**Problem details:** Reproduce, unaltered, the line with "general-purpose cells. -/" along with every line that follows it in the records, up to the last.

◇ ◇ ◇ ◇

-- ==== Sys2Proof/Syntax.lean ====
section
/-! DEFINITION. The 37 instructions of 30_encoding.md R104, one constructor each, in the order of the opcode table.
TRIS has two rows there so that the table is disjoint and is one instruction with the operand w[2:0] (R104, R212). -/

namespace Sys2Proof

/-- The destination select d (R10): 0 is W, 1 is the file register. -/
inductive Dest where
  | w
  | f
deriving DecidableEq, Repr

/-- The instruction set (R104). -/
inductive Instr where
  | addwf (f : FileAddr) (d : Dest)
  | andwf (f : FileAddr) (d : Dest)
  | clrf (f : FileAddr)
  | clrw
  | comf (f : FileAddr) (d : Dest)
  | decf (f : FileAddr) (d : Dest)
  | decfsz (f : FileAddr) (d : Dest)
  | incf (f : FileAddr) (d : Dest)
  | incfsz (f : FileAddr) (d : Dest)
  | iorwf (f : FileAddr) (d : Dest)
  | movf (f : FileAddr) (d : Dest)
  | movwf (f : FileAddr)
  | nop
  | rlf (f : FileAddr) (d : Dest)
  | rrf (f : FileAddr) (d : Dest)
  | subwf (f : FileAddr) (d : Dest)
  | swapf (f : FileAddr) (d : Dest)
  | xorwf (f : FileAddr) (d : Dest)
  | bcf (f : FileAddr) (b : BitVec 3)
  | bsf (f : FileAddr) (b : BitVec 3)
  | btfsc (f : FileAddr) (b : BitVec 3)
  | btfss (f : FileAddr) (b : BitVec 3)
  | addlw (k : Byte)
  | andlw (k : Byte)
  | call (k : BitVec 11)
  | clrwdt
  | goto (k : BitVec 11)
  | iorlw (k : Byte)
  | movlw (k : Byte)
  | retfie
  | retlw (k : Byte)
  | ret
  | sleep
  | sublw (k : Byte)
  | xorlw (k : Byte)
  | option
  | tris (f : BitVec 3)
deriving DecidableEq, Repr

end Sys2Proof
end

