-- ==== Sys2Proof/WellFormed.lean ====
section
/-! DEFINITION. Which instruction terms the operand ranges of 30_encoding.md R111 admit. Every range but TRIS's is the
whole of its field and is carried by the field's width. -/

namespace Sys2Proof

/-- The operand ranges of R111: `5 ≤ f ≤ 7` for TRIS; every other range is the field's own. -/
def Instr.wf : Instr → Bool
  | .addwf _ _ | .andwf _ _ | .clrf _ | .clrw | .comf _ _ | .decf _ _ | .decfsz _ _ | .incf _ _ | .incfsz _ _
  | .iorwf _ _ | .movf _ _ | .movwf _ | .nop | .rlf _ _ | .rrf _ _ | .subwf _ _ | .swapf _ _ | .xorwf _ _
  | .bcf _ _ | .bsf _ _ | .btfsc _ _ | .btfss _ _
  | .addlw _ | .andlw _ | .call _ | .clrwdt | .goto _ | .iorlw _ | .movlw _ | .retfie | .retlw _ | .ret | .sleep
  | .sublw _ | .xorlw _ | .option => true
  | .tris f => decide (5 ≤ f.toNat)

end Sys2Proof
end

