-- ==== Sys2Proof/Machine/Memory.lean ====
section
/-! DEFINITION. The two stores that are lists of cells: the general-purpose file registers and program memory
(20_memory.md R70). Both are kept in one canonical form, so that equal contents are equal data. -/

namespace Sys2Proof.Machine

/-- The entry at address `a`, if one is listed. -/
def cellAt {n : Nat} : List (Nat × BitVec n) → Nat → Option (BitVec n)
  | [], _ => none
  | (k, x) :: rest, a => if k = a then some x else cellAt rest a

/-- The list without any entry at address `a`. -/
def dropCell {n : Nat} : List (Nat × BitVec n) → Nat → List (Nat × BitVec n)
  | [], _ => []
  | (k, x) :: rest, a => if k = a then dropCell rest a else (k, x) :: dropCell rest a

/-- The list with `v` at address `a`, at its place in the order. -/
def insertCell {n : Nat} : List (Nat × BitVec n) → Nat → BitVec n → List (Nat × BitVec n)
  | [], a, v => [(a, v)]
  | (k, x) :: rest, a, v =>
    if a < k then (a, v) :: (k, x) :: rest
    else if k = a then (a, v) :: rest
    else (k, x) :: insertCell rest a v

/-- Write `v` at `a`, where an unlisted address reads as `fill` (or as nothing): that value is never listed. -/
def writeCell {n : Nat} (fill : Option (BitVec n)) (m : List (Nat × BitVec n)) (a : Nat) (v : BitVec n) :
    List (Nat × BitVec n) :=
  if fill = some v then dropCell m a else insertCell m a v

/-- Every listed address is above `lo`, strictly rising, and no listed value is `fill`. -/
def cellsAbove {n : Nat} (fill : Option (BitVec n)) : Option Nat → List (Nat × BitVec n) → Bool
  | _, [] => true
  | lo, (k, x) :: rest =>
    (match lo with
      | none => true
      | some b => decide (b < k)) && decide (fill ≠ some x) && cellsAbove fill (some k) rest

/-- The canonical form. -/
def cellsWf {n : Nat} (fill : Option (BitVec n)) (m : List (Nat × BitVec n)) : Bool :=
  cellsAbove fill none m

/-- What a general-purpose cell that nothing has written reads as: 0x00, DESIGN CHOICE, unsafe (log 5). -/
def gprFill : Byte := 0x00

/-- The byte of general-purpose cell `i` (R40). -/
def Memory.read (m : Memory) (i : Nat) : Byte := (cellAt m i).getD gprFill

/-- General-purpose cell `i` written with `v` (R41). -/
def Memory.write (m : Memory) (i : Nat) (v : Byte) : Memory := writeCell (some gprFill) m i v

/-- The canonical form of the general-purpose cells. -/
def Memory.wf (m : Memory) : Bool := cellsWf (some gprFill) m

/-- PROG(a), where it is defined (R72): the address is taken modulo `progWords`, and a word that is not listed is
`erased`, or undefined where that is none (P84: 1024 words, erased 0x3FFF, R69). -/
def progRead (k : Config) (m : ProgMem) (a : ProgAddr) : Option InstrWord :=
  match cellAt m (a.toNat % k.progWords) with
  | some w => some w
  | none => k.erased

/-- Program memory with `w` at address `a`, as the outside world loads it; no instruction does (R86). -/
def progWrite (k : Config) (m : ProgMem) (a : ProgAddr) (w : InstrWord) : ProgMem :=
  writeCell k.erased m (a.toNat % k.progWords) w

/-- The canonical form of program memory. -/
def ProgMem.wf (k : Config) (m : ProgMem) : Bool := cellsWf k.erased m

end Sys2Proof.Machine
end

◇ ◇ ◇ ◇

**Answer for this exercise:**
/-- The canonical form of the general-purpose cells. -/
def Memory.wf (m : Memory) : Bool := cellsWf (some gprFill) m

/-- PROG(a), where it is defined (R72): the address is taken modulo `progWords`, and a word that is not listed is
`erased`, or undefined where that is none (P84: 1024 words, erased 0x3FFF, R69). -/
def progRead (k : Config) (m : ProgMem) (a : ProgAddr) : Option InstrWord :=
  match cellAt m (a.toNat % k.progWords) with
  | some w => some w
  | none => k.erased

/-- Program memory with `w` at address `a`, as the outside world loads it; no instruction does (R86). -/
def progWrite (k : Config) (m : ProgMem) (a : ProgAddr) (w : InstrWord) : ProgMem :=
  writeCell k.erased m (a.toNat % k.progWords) w

/-- The canonical form of program memory. -/
def ProgMem.wf (k : Config) (m : ProgMem) : Bool := cellsWf k.erased m

end Sys2Proof.Machine
end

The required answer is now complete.